# Good Breeder in Illinois/Wisconsin?



## MPSimecek (Aug 1, 2013)

Hello..

We recently lost our 13 year old Havanese to Heart and Kidney Failure. It was/is very sad and I miss him terribly. I am really missing the companionship so am thinking ahead to another puppy in the next year.

I've found a couple of breeders around here, and visited one in the home and thought she was pretty nice and the dogs are definitely raised in a loving environment. 

However, I don't know anyone who bought any dogs from her. I just want to be sure I check out all options.

We bought our first Havanese from Prairiewind when we lived out west. However, I'd like to avoid flying to get a puppy. If I lived near her, we'd definitely go back. 
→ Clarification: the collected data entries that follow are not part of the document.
-- ==== Sys2Proof/Word.lean ====
section
/-! DEFINITION. The word types of the machine (00_scope R6, 30_encoding R61): a byte, the 16-bit word that holds an
opcode, `pc` or `I`, and the 4-bit and 12-bit operand fields. All quantities are unsigned (R6). -/

namespace Sys2Proof

/-- A byte: a register of `V`, a memory cell, a pixel, one half of the timer pair. -/
abbrev Byte := BitVec 8

/-- A 16-bit word: an opcode (R60), `pc` (R13), `I` (R14), a stack entry (R15), the timer pair (R16). -/
abbrev Word := BitVec 16

/-- A 4-bit opcode field: a register number, a row count, a key number (R61). -/
abbrev Nibble := BitVec 4

/-- The 12-bit address operand `nnn` (R61). -/
abbrev Addr12 := BitVec 12

end Sys2Proof
end

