-- ==== Sys2Proof/Machine/Flags.lean ====
section
/-! DEFINITION. The flag computations: what the six flag-defining instructions write to `VF` (10_state R12), and the order
of the two writes (42 R132). -/

namespace Sys2Proof.Machine

/-- `VF` is `V[15]` (R11). -/
abbrev VF : Nibble := 0xF#4

/-- A flag as all eight bits of `VF`: 0x00 or 0x01 (R12). -/
def flagByte (b : Bool) : Byte := if b then 0x01#8 else 0x00#8

/-- `ADD Vx,Vy`: 1 if the 9-bit sum exceeds 255 (R126). -/
def carryFlag (a b : Byte) : Byte := flagByte (decide (255 < a.toNat + b.toNat))

/-- `SUB` and `SUBN`, minuend `a`: 1 if there is no borrow, `a >= b` (R127, R128). -/
def noBorrowFlag (a b : Byte) : Byte := flagByte (decide (b.toNat ≤ a.toNat))

/-- `SHR`: bit 0 before the shift (R129). -/
def shiftedOutLow (a : Byte) : Byte := flagByte (a.getLsbD 0)

/-- `SHL`: bit 7 before the shift (R130). -/
def shiftedOutHigh (a : Byte) : Byte := flagByte (a.getLsbD 7)

/-- The result is written to `V[x]` first and the flag to `VF` last, so with `x = F` the flag survives (R132, D7). -/
def State.setResultAndFlag (s : State) (x : Nibble) (result flag : Byte) : State := (s.setReg x result).setReg VF flag

end Sys2Proof.Machine
end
I'm looking for any recommendations for breeders closer to our area here, to be sure I check them all out.


----------



## krandall (Jun 11, 2009)

MPSimecek said:


> Hello..
> 
> We recently lost our 13 year old Havanese to Heart and Kidney Failure. It was/is very sad and I miss him terribly. I am really missing the companionship so am thinking ahead to another puppy in the next year.
> 
> ...


It's not something I would be comfortable doing, but there are several forum members with Prairiwind dogs, who had the puppy flown to them. So I know Prairiwind will ship, and other people have been happy with doing that.


----------



## TilliesMom (Sep 30, 2010)

or you could get a Prariewind hav and go pick he/she UP?


----------



## Ltartof (Sep 17, 2018)

We got our guy from a small breeder in Elmhurst Illinois, if you have not already found someone. PM me.


----------



## krandall (Jun 11, 2009)

This is a post from 2013.


----------